The definition of convergence means that no matter how small an ε > 0

we take all but finitely many terms in the sequence are ε close to a i.e. in

(a−ε, a+ε). In other words for each ε there will be a number N (depending

on ε) such that when n > N, |a−a_{n}| < ε i.e. from N onwards the terms of

the sequence are ε close to a. Of course as we take smaller and smaller εs

more and more of the sequence will lie outside (a − ε, a + ε) but no matter

how small an ε it will always be only a finite number.

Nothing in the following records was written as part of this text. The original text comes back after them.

-- ==== Sys2Proof/Laws/Entry.lean ====
section
/-! SUPPORT. Taking an exception and returning from one, once: what they do when the accesses are defined, and everything
they can do at all. -/

namespace Sys2Proof.Machine

/-- The state after the two pushes of a trap entry at the addresses `pa` and `pb`. -/
def entryPushed (pa pb spc : Word) (s : State) : State :=
  let s1 := s.withFlag { s.flag with p := true, e := false }
  let s3 := putWord (putWord s1 pa spc) pb (flagWord s.flag)
  s3.withRegs { s3.regs with ssp := s.regs.ssp - 2 - 2 }

section
variable (pa pb spc : Word) (s : State)

@[simp] theorem entryPushed_regs :
    (entryPushed pa pb spc s).regs = { s.regs with ssp := s.regs.ssp - 2 - 2 } := rfl
@[simp] theorem entryPushed_flag : (entryPushed pa pb spc s).flag = { s.flag with p := true, e := false } := rfl
@[simp] theorem entryPushed_ipl : (entryPushed pa pb spc s).ipl = s.ipl := rfl
@[simp] theorem entryPushed_halted : (entryPushed pa pb spc s).halted = s.halted := rfl
@[simp] theorem entryPushed_pending : (entryPushed pa pb spc s).pending = s.pending := rfl
@[simp] theorem entryPushed_mmu : (entryPushed pa pb spc s).mmu = s.mmu := rfl
@[simp] theorem entryPushed_dev : (entryPushed pa pb spc s).dev = s.dev := rfl
@[simp] theorem entryPushed_ioLog : (entryPushed pa pb spc s).ioLog = s.ioLog := rfl
@[simp] theorem entryPushed_draws : (entryPushed pa pb spc s).draws = s.draws := rfl

end

theorem entryPushed_mem (pa pb spc : Word) (s : State) :
    (entryPushed pa pb spc s).mem = (putWord (putWord s pa spc) pb (flagWord s.flag)).mem := rfl

/-- A trap entry that succeeds pushes two words somewhere and sets the PC. -/
theorem trapEntry_next {cause : Cause} {spc : Word} {s t : State} (h : trapEntry cause spc s = .next t) :
    ∃ pa pb handler, t = (entryPushed pa pb spc s).withPc handler := by
  unfold trapEntry at h
  obtain ⟨s2, h2, h⟩ := inEntry_next h
  obtain ⟨s3, h3, h⟩ := inEntry_next h
  obtain ⟨handler, _, h⟩ := inEntry_next h
  obtain ⟨pa, _, _, _, rfl⟩ := writeWord_ok h2
  obtain ⟨pb, _, _, _, rfl⟩ := writeWord_ok h3
  cases h
  exact ⟨pa, pb, handler, rfl⟩

/-- Where both pushes are defined, a trap entry pushes at SSP - 2 and SSP - 4 and goes to the handler. -/
theorem trapEntry_ready {cause : Cause} {spc : Word} {s : State} (h : entryReady s = true) :
    trapEntry cause spc s =
      .next ((entryPushed (s.regs.ssp - 2) (s.regs.ssp - 4) spc s).withPc
        (wordAt (entryPushed (s.regs.ssp - 2) (s.regs.ssp - 4) spc s) cause.vector)) := by
  simp only [entryReady, Bool.and_eq_true] at h
  obtain ⟨h1, h2⟩ := h
  rw [← sub_two_sub_two] at h2 ⊢
  have e1 : wordWritable (s.withFlag { s.flag with p := true, e := false }) (s.regs.ssp - 2) = true := h1
  have e2 : wordWritable
      (putWord (s.withFlag { s.flag with p := true, e := false }) (s.regs.ssp - 2) spc) (s.regs.ssp - 2 - 2) = true := h2
  have e3 : wordReadable (entryPushed (s.regs.ssp - 2) (s.regs.ssp - 2 - 2) spc s) cause.vector = true := by
    have hm := (wordWritable_iff.1 h1).1
    refine wordReadable_iff.2 ⟨hm, ?_⟩
    rcases cause with q | _ <;> (try rfl)
    cases q <;> rfl
  unfold trapEntry
  simp only [writeWord_ready _ e1, inEntry_ok, writeWord_ready _ e2]
  exact congrArg (fun x => Access.inEntry x _) (readWord_ready .read e3)

/-- A return that succeeds loads FLAG under its mask, moves the stack pointer in use by 4 and sets the PC; or it takes the
MMU exception of one of its reads. -/
theorem returnFromTrap_next {pcn : Word} {s t : State} (h : returnFromTrap pcn s = .next t) :
    (∃ f npc, t = ((writeReg s .sp (readReg s .sp + 4)).withFlag (writeFlag s.flag f)).withPc npc) ∨
      (∃ m, raiseMmu m pcn s = .next t) := by
  unfold returnFromTrap at h
  rcases orRaise_next h with ⟨f, _, h⟩ | ⟨m, _, h⟩
  · rcases orRaise_next h with ⟨npc, _, h⟩ | ⟨m, _, h⟩
    · cases h
      exact .inl ⟨f, npc, rfl⟩
    · exact .inr ⟨m, h⟩
  · exact .inr ⟨m, h⟩

/-- An MMU exception that is taken is a trap entry from a state that differs in its MMU registers alone. -/
theorem raiseMmu_next {m : MmuTrap} {pcn : Word} {s t : State} (h : raiseMmu m pcn s = .next t) :
    ∃ x pa pb spc handler, t = (entryPushed pa pb spc (s.withMmu x)).withPc handler := by
  unfold raiseMmu at h
  have hr : ∃ x, recordMmu m s = s.withMmu x := by
    cases m
    · exact ⟨_, rfl⟩
    · exact ⟨_, rfl⟩
  obtain ⟨x, hx⟩ := hr
  rw [hx] at h
  obtain ⟨pa, pb, handler, rfl⟩ := trapEntry_next h
  exact ⟨x, pa, pb, _, handler, rfl⟩

end Sys2Proof.Machine
end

**Example 1.3 **In our area example, consider ε =
0.0001 then we see that

from n = 19 onwards we have | π −a_{n}| < ε. Remark that this does not prove

that a_{n} → π. In order to do that we would have to show that for any ε

we can find N (depending on ε of course) such that from n = N onwards

| π − a_{n}| < ε. We have only proved it for a single ε

Let’s formally prove that
1/n → 0, n → ∞.

Consider any ε > 0 and consider
1/ε
(if ε is very small this number will

be very large). Choose a large natural number N such that N >
1/ε
. Then

for any n > N we have n >
1/ε
and hence1/n
< ε. This proves that from N

onwards |1/n
− 0| =
1/n
< ε , which is precisely what it means for
1/n → 0.

**Homework Problems (due Monday 10/6):**

1. Show that for any two real numbers a, b the following inequality holds :

|a + b| ≤ |a| + |b| (Hint: consider separately the four cases a > 0, b > 0; a <

0, b > 0; a < 0, b < 0; a > 0, b < 0)

2. Show that for any two real numbers a, b, ||a| − |b|| ≤ |a − b|

3. Show that for any real number a the sequence a +
1/n → a

4. Show that if {a_{n}} and {b_{n}} are sequences such that a_{n} → a and

b_{n} → b then the sequence {a_{n} + b_{n}} converges to a + b, and the sequence

{a_{n}b_{n}} converges to ab